theorem execImageBegin_keeps (t) (src) (payload) (s) (h0 : waitingCount s = 0) : KeepsO [.flash, .update, .net, .pair] (beginAt t s) (execImageBegin t src payload s) := by
  unfold execImageBegin
  refine KeepsO.next ?_
  refine hostMessage_then _ _ _ _ _ h0 (by decide) (fun _ _ _ => ?_)
  ·
    refine KeepsV.then ?_ (msgImageBegin_keeps _ _ _) (by decide)
    exact Keeps.refl _ _

theorem execMoveRel_keeps (t) (src) (payload) (s) (h0 : waitingCount s = 0) : KeepsO [.log, .net, .pos, .axes, .pair] (beginAt t s) (execMoveRel t src payload s) := by
  unfold execMoveRel
  refine KeepsO.next ?_
  refine hostMessage_then _ _ _ _ _ h0 (by decide) (fun _ _ _ => ?_)
  ·
    refine KeepsV.then ?_ (msgMove_keeps _ _ _) (by decide)
    exact Keeps.refl _ _

theorem execLoopbackStart_keeps (t) (src) (payload) (s) (h0 : waitingCount s = 0) : KeepsO [.free, .log, .net, .jobs, .render, .fire, .links, .pair, .loops] (beginAt t s) (execLoopbackStart t src payload s) := by
  unfold execLoopbackStart
  refine KeepsO.next ?_
  refine hostMessage_then _ _ _ _ _ h0 (by decide) (fun _ _ _ => ?_)
  ·
    refine KeepsV.then ?_ (msgLoopback_keeps _ _ _ _) (by decide)
    exact Keeps.refl _ _

theorem execLoopbackStop_keeps (t) (src) (payload) (r) (s) (h0 : waitingCount s = 0) : KeepsO [.free, .log, .net, .jobs, .render, .fire, .links, .pair, .loops] (beginAt t s) (execLoopbackStop t src payload r s) := by
  unfold execLoopbackStop
  refine KeepsO.next ?_
  refine hostMessage_then _ _ _ _ _ h0 (by decide) (fun _ _ _ => ?_)
  ·
    refine KeepsV.then ?_ (msgLoopback_keeps _ _ _ _) (by decide)
    exact Keeps.refl _ _

theorem execGearChange_keeps (t) (src) (payload) (s) (h0 : waitingCount s = 0) : KeepsO [.log, .net, .pos, .axes, .pair] (beginAt t s) (execGearChange t src payload s) := by
  unfold execGearChange
  refine KeepsO.next ?_
  refine hostMessage_then _ _ _ _ _ h0 (by decide) (fun _ _ _ => ?_)
  ·
    refine KeepsV.then ?_ (msgMove_keeps _ _ _) (by decide)
    exact Keeps.refl _ _

theorem execMoveAbs_keeps (t) (src) (payload) (s) (h0 : waitingCount s = 0) : KeepsO [.log, .net, .pos, .axes, .pair] (beginAt t s) (execMoveAbs t src payload s) := by
  unfold execMoveAbs
  refine KeepsO.next ?_
  refine hostMessage_then _ _ _ _ _ h0 (by decide) (fun _ _ _ => ?_)
  ·
    refine KeepsV.then ?_ (msgMove_keeps _ _ _) (by decide)
    exact Keeps.refl _ _

theorem execHome_keeps (t) (src) (payload) (s) (h0 : waitingCount s = 0) : KeepsO [.log, .net, .pos, .axes, .pair] (beginAt t s) (execHome t src payload s) := by
  unfold execHome
  refine KeepsO.next ?_
  refine hostMessage_then _ _ _ _ _ h0 (by decide) (fun _ _ _ => ?_)
  ·
    refine KeepsV.then ?_ (msgMove_keeps _ _ _) (by decide)
    exact Keeps.refl _ _

theorem execResultRelease_keeps (t) (src) (payload) (s) (h0 : waitingCount s = 0) : KeepsO [.net, .pair] (beginAt t s) (execResultRelease t src payload s) := by
  unfold execResultRelease
  refine KeepsO.next ?_
  refine hostMessage_then _ _ _ _ _ h0 (by decide) (fun _ _ _ => ?_)
  ·
    refine KeepsV.then ?_ (msgResultRelease_keeps _ _ _) (by decide)
    exact Keeps.refl _ _

theorem execDptSegmentReceived_keeps (t port addr dest udp s) (h0 : waitingCount s = 0) :
    KeepsO [.log, .net, .pair] (beginAt t s) (execDptSegmentReceived t port addr dest udp s) := by
  unfold execDptSegmentReceived
  rw [h0]
  exact KeepsO.next (hearDatagram_keeps ..)

theorem execUnknownType_keeps (t) (src) (type) (s) (h0 : waitingCount s = 0) : KeepsO [.net, .pair] (beginAt t s) (execUnknownType t src type s) := by
  unfold execUnknownType
  refine KeepsO.next ?_
  refine Keeps.ite (fun _ => ?_) (fun _ => ?_)
  ·
    exact Keeps.refl _ _
  ·
    refine hostMessage_then _ _ _ _ _ h0 (by decide) (fun _ _ _ => ?_)
    ·
      refine KeepsV.then ?_ (msgUnknown_keeps _ _ _) (by decide)
      exact Keeps.refl _ _

theorem execTimedOutputPeriodic_keeps (t) (src) (payload) (s) (h0 : waitingCount s = 0) : KeepsO [.net, .time, .pair] (beginAt t s) (execTimedOutputPeriodic t src payload s) := by
  unfold execTimedOutputPeriodic
  refine KeepsO.next ?_
  refine hostMessage_then _ _ _ _ _ h0 (by decide) (fun _ _ _ => ?_)
  ·
    refine KeepsV.then ?_ (msgTimedOutput_keeps _ _ _) (by decide)
    exact Keeps.refl _ _

theorem execGear_keeps (t) (src) (payload) (s) (h0 : waitingCount s = 0) : KeepsO [.log, .net, .pos, .axes, .pair] (beginAt t s) (execGear t src payload s) := by
  unfold execGear
  refine KeepsO.next ?_
  refine hostMessage_then _ _ _ _ _ h0 (by decide) (fun _ _ _ => ?_)
  ·
    refine KeepsV.then ?_ (msgMove_keeps _ _ _) (by decide)
    exact Keeps.refl _ _

theorem execSurfaceData_keeps (t) (src) (payload) (s) (h0 : waitingCount s = 0) : KeepsO [.net, .jobs, .pair] (beginAt t s) (execSurfaceData t src payload s) := by
  unfold execSurfaceData
  refine KeepsO.next ?_
  refine hostMessage_then _ _ _ _ _ h0 (by decide) (fun _ _ _ => ?_)
  ·
    refine KeepsV.then ?_ (msgSurfaceData_keeps _ _ _) (by decide)
    exact Keeps.refl _ _

theorem execRestartReq_keeps (t) (src) (payload) (s) (h0 : waitingCount s = 0) : KeepsO [.mod, .power, .conf, .update, .log, .thermal, .gov, .net, .jobs, .render, .mem, .pos, .fire, .links, .cams, .cal, .time, .axes, .ring, .pair, .loops] (beginAt t s) (execRestartReq t src payload s) := by
  unfold execRestartReq
  refine KeepsO.next ?_
  refine hostMessage_then _ _ _ _ _ h0 (by decide) (fun _ _ _ => ?_)
  ·
    refine KeepsV.then ?_ (msgRestart_keeps _ _ _) (by decide)
    exact Keeps.refl _ _

theorem execMaintenanceReq_keeps (t) (src) (s) (h0 : waitingCount s = 0) : KeepsO [.mod, .power, .conf, .update, .log, .thermal, .gov, .net, .jobs, .render, .mem, .pos, .fire, .links, .cams, .cal, .time, .axes, .ring, .pair, .loops] (beginAt t s) (execMaintenanceReq t src s) := by
  unfold execMaintenanceReq
  refine KeepsO.next ?_
  refine hostMessage_then _ _ _ _ _ h0 (by decide) (fun _ _ _ => ?_)
  ·
    refine KeepsV.then ?_ (msgMaintenance_keeps _ _ _) (by decide)
    exact Keeps.refl _ _

theorem execImageBlock_keeps (t) (src) (payload) (s) (h0 : waitingCount s = 0) : KeepsO [.update, .net, .pair] (beginAt t s) (execImageBlock t src payload s) := by
  unfold execImageBlock
  refine KeepsO.next ?_
  refine hostMessage_then _ _ _ _ _ h0 (by decide) (fun _ _ _ => ?_)
  ·
    refine KeepsV.then ?_ (msgImageBlock_keeps _ _ _) (by decide)
    exact Keeps.refl _ _

theorem execJog_keeps (t) (src) (payload) (s) (h0 : waitingCount s = 0) : KeepsO [.log, .net, .pos, .axes, .pair] (beginAt t s) (execJog t src payload s) := by
  unfold execJog
  refine KeepsO.next ?_
  refine hostMessage_then _ _ _ _ _ h0 (by decide) (fun _ _ _ => ?_)
  ·
    refine KeepsV.then ?_ (msgMove_keeps _ _ _) (by decide)
    exact Keeps.refl _ _

theorem execDisable_keeps (t) (src) (payload) (s) (h0 : waitingCount s = 0) : KeepsO [.log, .net, .pos, .axes, .pair] (beginAt t s) (execDisable t src payload s) := by
  unfold execDisable
  refine KeepsO.next ?_
  refine hostMessage_then _ _ _ _ _ h0 (by decide) (fun _ _ _ => ?_)
  ·
    refine KeepsV.then ?_ (msgMove_keeps _ _ _) (by decide)
    exact Keeps.refl _ _

theorem execPageDefine_keeps (t) (src) (payload) (s) (h0 : waitingCount s = 0) : KeepsO [.net, .jobs, .render, .pair] (beginAt t s) (execPageDefine t src payload s) := by
  unfold execPageDefine
  refine KeepsO.next ?_
  refine hostMessage_then _ _ _ _ _ h0 (by decide) (fun _ _ _ => ?_)
  ·
    refine KeepsV.then ?_ (msgPageDefine_keeps _ _ _) (by decide)
    exact Keeps.refl _ _

theorem execHaltReq_keeps (t) (src) (payload) (s) (h0 : waitingCount s = 0) : KeepsO [.mod, .power, .conf, .update, .log, .gov, .net, .jobs, .render, .pos, .fire, .links, .cams, .cal, .axes, .ring, .pair] (beginAt t s) (execHaltReq t src payload s) := by
  unfold execHaltReq
  refine KeepsO.next ?_
  refine Keeps.then ?_ (settle_keeps _) (by decide)
  refine hostMessage_then _ _ _ _ _ h0 (by decide) (fun _ _ _ => ?_)
  ·
    refine KeepsV.then ?_ (msgHaltReq_keeps _ _ _) (by decide)
    exact Keeps.refl _ _

theorem execRunEnd_keeps (t) (src) (payload) (s) (h0 : waitingCount s = 0) : KeepsO [.mod, .power, .conf, .update, .log, .gov, .net, .jobs, .pos, .fire, .cams, .cal, .ring, .pair] (beginAt t s) (execRunEnd t src payload s) := by
  unfold execRunEnd
  refine KeepsO.next ?_
  refine hostMessage_then _ _ _ _ _ h0 (by decide) (fun _ _ _ => ?_)
  ·
    refine KeepsV.then ?_ (msgRunEnd_keeps _ _ _) (by decide)
    exact Keeps.refl _ _

theorem execSurfaceDefine_keeps (t) (src) (payload) (s) (h0 : waitingCount s = 0) : KeepsO [.net, .jobs, .pair] (beginAt t s) (execSurfaceDefine t src payload s) := by
  unfold execSurfaceDefine
  refine KeepsO.next ?_
  refine hostMessage_then _ _ _ _ _ h0 (by decide) (fun _ _ _ => ?_)
  ·
    refine KeepsV.then ?_ (msgSurfaceDefine_keeps _ _ _) (by decide)
    exact Keeps.refl _ _

theorem execTimedOutputCancel_keeps (t) (src) (payload) (s) (h0 : waitingCount s = 0) : KeepsO [.net, .time, .pair] (beginAt t s) (execTimedOutputCancel t src payload s) := by
  unfold execTimedOutputCancel
  refine KeepsO.next ?_
  refine hostMessage_then _ _ _ _ _ h0 (by decide) (fun _ _ _ => ?_)
  ·
    refine KeepsV.then ?_ (msgTimedOutput_keeps _ _ _) (by decide)
    exact Keeps.refl _ _

theorem execStop_keeps (t) (src) (payload) (s) (h0 : waitingCount s = 0) : KeepsO [.log, .net, .pos, .axes, .pair] (beginAt t s) (execStop t src payload s) := by
  unfold execStop
  refine KeepsO.next ?_
  refine hostMessage_then _ _ _ _ _ h0 (by decide) (fun _ _ _ => ?_)
  ·
    refine KeepsV.then ?_ (msgMove_keeps _ _ _) (by decide)
    exact Keeps.refl _ _

theorem execCalRunNow_keeps (t) (src) (payload) (s) (h0 : waitingCount s = 0) : KeepsO [.log, .net, .jobs, .cams, .cal, .pair] (beginAt t s) (execCalRunNow t src payload s) := by
  unfold execCalRunNow
  refine KeepsO.next ?_
  refine hostMessage_then _ _ _ _ _ h0 (by decide) (fun _ _ _ => ?_)
  ·
    refine KeepsV.then ?_ (msgCalRequest_keeps _ _ _) (by decide)
    exact Keeps.refl _ _

theorem execCalFreeze_keeps (t) (src) (payload) (s) (h0 : waitingCount s = 0) : KeepsO [.log, .net, .jobs, .cams, .cal, .pair] (beginAt t s) (execCalFreeze t src payload s) := by
  unfold execCalFreeze
  refine KeepsO.next ?_
  refine hostMessage_then _ _ _ _ _ h0 (by decide) (fun _ _ _ => ?_)
  ·
    refine KeepsV.then ?_ (msgCalRequest_keeps _ _ _) (by decide)
    exact Keeps.refl _ _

◇ ◇ ◇

What is needed> Filter the data down to the lines that contain the string "execTimedOutputPeriodic", and copy them.

Written solution>
theorem execTimedOutputPeriodic_keeps (t) (src) (payload) (s) (h0 : waitingCount s = 0) : KeepsO [.net, .time, .pair] (beginAt t s) (execTimedOutputPeriodic t src payload s) := by
  unfold execTimedOutputPeriodic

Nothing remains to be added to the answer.